Protein bars aren’t to be taken lightly. One should be conscious of potential drawbacks and situations when it’s better to avoid them:   

  • Too Much Protein Is Bad 

Overeating protein, especially in one sitting, stresses the kidneys and can lead to dehydration. That’s why people with any kidney issues should especially be wary of this fact. Some researches even associate eating more protein than the recommended dietary allowance (RDA) with an increased risk of cancer, heart disease, liver, and bone disorders. Those hoping to lose weight should also bear in mind how eating excess proteins does the opposite—you only store more calories and gain more weight.    

  • Not All Protein Bars Are Healthy 

Although riding on the hype of being a healthier option to regular sweets, some protein bars are packed with more than 30 grams of sugar. Consider how a total recommended dose of daily sugar intake for women is 25 grams and for men, 36 grams. Many protein bars are also packed with ingredients that in the long run can only hurt your health—soy protein isolate (SPI), high fructose syrup, fractioned palm kernel oil, sugar alcohols such as maltitol syrup, xylitol, sorbitol, lactitol, mannitol, and erythritol, to name a few. 

  • The Price 

Some consider protein bars being more on a pricey side and how there are as convenient, cheaper, and healthier food alternatives to them.  

Types Of Protein Bars To Choose From 

There are many types of bars available, and it’s quite easy to get lost when presented with a vast range of choices. That’s why it’s useful to know what the main categories of protein bars are, depending on their intended use and nutritional composition:  

  • Classic High Protein/Meal Replacement Bar  

These are the first, ‘original’, and most common protein bars to be found on protein bar shelves. They are intended for very active people as a supplement or meal replacement when in need of readily available, on-the-go calories as they are packed with calories, protein, and fat.  

  • Low-Carb Bars 

Low-carb bars are a popular aid to different high-protein diets as they have a high ratio of proteins to carbs. They are considered a low-carb alternative to sweets. It’s accepted how a good low-carb protein bar should have between 1-10g of net carbs. Collagen, MCT oil, and fiber syrups make up a chewy texture characteristic for many low-carb protein bars. 

  •  Whole Food Bars 

Whole food bars are usually made of simple and easily recognizable unprocessed food.

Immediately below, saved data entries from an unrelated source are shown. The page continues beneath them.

-- ==== Sys2Proof/Tests/Slice0.lean ====
section
/-! SUPPORT. The model's own tests, expected values from spec/ alone, and for every statement with hypotheses a
state and operands that meet them (names `witness_…`). "T" is TESTCFG (41 R109); a command that needs a `CFG` value
to be evaluated is run over it. -/

namespace Sys2Proof.Tests

open Sys2Proof Sys2Proof.Machine

-- One theorem after the other: side by side, their evaluations ask for more memory than the checks allow.
set_option Elab.async false

/-! ### Helpers -/

/-- `seq(n, a)` of 95_test_vectors. -/
def seq (n : Nat) (a : Nat := 0) : List Byte := (List.range n).map fun i => BitVec.ofNat 8 (a + i)

/-- `S1` of 95_test_vectors. -/
def s1 : V128 := hex16 0xf0e1d2c3b4a5968778695a4b3c2d1e0f

/-- The next state, when there is one. -/
def after (o : Host.Outcome State Fault Refusal) : Option State :=
  match o with
  | .next s => some s
  | _ => none

/-- A step that answers, by evaluation. -/
theorem answers {o : Host.Outcome State Fault Refusal} (h : (after o).isSome = true) : ∃ t, o = .next t := by
  cases o <;> simp_all [after]

/-- A step that answers with a state of which `p` holds, by evaluation. -/
theorem answers_with {o : Host.Outcome State Fault Refusal} {p : State → Prop} [DecidablePred p]
    (h : (after o).any (fun t => decide (p t)) = true) : ∃ t, o = .next t ∧ p t := by
  cases o <;> simp_all [after]

/-- `n` cells from index 0, cell `i` holding `a + i`. -/
def cells (n : Nat) (a : Nat := 0) : Memory := (List.range n).map fun i => (i, BitVec.ofNat 8 (a + i))

/-- A session of `count` bytes from `LANEINIT(Z)` over T, its pending cells `a`, `a + 1`, … -/
def session (count : Nat) (a : Nat := 0) : State :=
  { State.reset with
    phase := .active, count := BitVec.ofNat 64 count, buf := cells (count % 64) a
    lanes := laneInit Config.testCfg zero128 }

/-- A finalized engine of an empty session. -/
def finalized : State := { State.reset with phase := .finalized }

/-- An engine with the code `e` latched. -/
def latched (e : BitVec 3) (s : State) : State := { s with err := e }

/-- The host has sent `p`. -/
def sent (p : List Byte) (s : State) : State := { s with cmds := [.packet p] }

/-! ### Well-formedness and decoding -/

/-- UPDATE's check refuses a payload that its length field cannot carry (30_encoding R66). -/
theorem test_wf_update_too_long : (Instr.update (List.replicate (2 ^ 64) 0)).wellFormed = false := by
  simp only [Instr.wellFormed, List.length_replicate, Nat.lt_irrefl, decide_false]

/-- HASH's check likewise. -/
theorem test_wf_hash_too_long : (Instr.hash (some s1) (List.replicate (2 ^ 64) 0)).wellFormed = false := by
  simp only [Instr.wellFormed, List.length_replicate, Nat.lt_irrefl, decide_false]

theorem test_wf_accepts : (Instr.init none).wellFormed ∧ (Instr.init (some s1)).wellFormed ∧
    (Instr.update (seq 70)).wellFormed ∧ Instr.finalize.wellFormed ∧ (Instr.hash (some s1) []).wellFormed := by
  decide

/-- The packets of 95 section 7, written out, decode to their commands. -/
theorem test_decode_written_out :
    decode [0x01#8] = .ok (.init none) ∧
    decode (0x09#8 :: [0xf0#8, 0xe1#8, 0xd2#8, 0xc3#8, 0xb4#8, 0xa5#8, 0x96#8, 0x87#8, 0x78#8, 0x69#8, 0x5a#8, 0x4b#8,
      0x3c#8, 0x2d#8, 0x1e#8, 0x0f#8]) = .ok (.init (some s1)) ∧
    decode [0x02#8, 0#8, 0#8, 0#8, 0#8, 0#8, 0#8, 0#8, 0#8] = .ok (.update []) ∧
    decode [0x02#8, 3#8, 0#8, 0#8, 0#8, 0#8, 0#8, 0#8, 0#8, 0x61#8, 0x62#8, 0x63#8] =
      .ok (.update [0x61#8, 0x62#8, 0x63#8]) ∧
    decode [0x03#8] = .ok .finalize ∧
    decode [0x04#8, 0#8, 0#8, 0#8, 0#8, 0#8, 0#8, 0#8, 0#8] = .ok (.hash none []) ∧
    decode (0x0c#8 :: ([0xf0#8, 0xe1#8, 0xd2#8, 0xc3#8, 0xb4#8, 0xa5#8, 0x96#8, 0x87#8, 0x78#8, 0x69#8, 0x5a#8, 0x4b#8,
      0x3c#8, 0x2d#8, 0x1e#8, 0x0f#8] ++ [2#8, 0#8, 0#8, 0#8, 0#8, 0#8, 0#8, 0#8] ++ [0xca#8, 0xfe#8])) =
      .ok (.hash (some s1) [0xca#8, 0xfe#8]) := by
  decide +kernel

/-- The length `1000 = 0x3e8` is sent as `e8 03 00 …` (95 section 7). -/
theorem test_encode_length :
    (encode (.update (seq 1000))).take 9 = [0x02#8, 0xe8#8, 3#8, 0#8, 0#8, 0#8, 0#8, 0#8, 0#8] := by
  decide +kernel

/-- The illegal packets of 95 section 7, in its order. -/
def illegalPackets : List (List Byte) :=
  [[], [0x00#8], [0x05#8], [0x06#8], [0x07#8], [0x08#8], 0x0a#8 :: List.replicate 24 0#8, [0x0b#8], [0x0d#8], [0x0e#8],
   [0x0f#8], [0x10#8], [0x11#8], [0x81#8], [0xff#8], [0x01#8, 0#8], 0x09#8 :: seq 15, 0x09#8 :: seq 17, [0x02#8],
   [0x02#8, 3#8, 0#8, 0#8, 0#8, 0#8, 0#8, 0#8, 0#8, 0x61#8, 0x62#8],
   [0x02#8, 3#8, 0#8, 0#8, 0#8, 0#8, 0#8, 0#8, 0#8, 1#8, 2#8, 3#8, 4#8], [0x03#8, 0#8], [0x04#8, 0#8, 0#8, 0#8],
   0x0c#8 :: (List.replicate 16 0#8 ++ [1#8, 0#8, 0#8, 0#8, 0#8, 0#8, 0#8, 0#8])]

The stress is on natural ingredients, without any artificial additives or artificial sweeteners. They are an on-the-go snack option filled with nutrients, fiber, vitamins, and minerals. 

  • Plant-Based Protein Bars 

Vegan and plant-based movements have resulted in plant-based protein bars. What sets them apart from whole food bars is that they get their protein exclusively from plants, namely pea, nut, hemp, or brown rice. No whey protein is allowed.   

  • Muscle Gain and Recovery Protein Bars 

Athletes and fitness enthusiasts most commonly use these protein bars as sources of energy before or after workouts and as means to support muscle growth. They are generally high in protein and carbs while lower in fat and fiber.   

  • Weight Loss Protein Bars 

Generally low in carbs and full of fiber, these protein bars are often used for weight loss as a snack to curb hunger between meals. The protein reduces the ghrelin levels, also known as the hungry hormone, and in combination with fiber, weight loss protein bars satiate hunger, leaving you feeling full for a longer period.   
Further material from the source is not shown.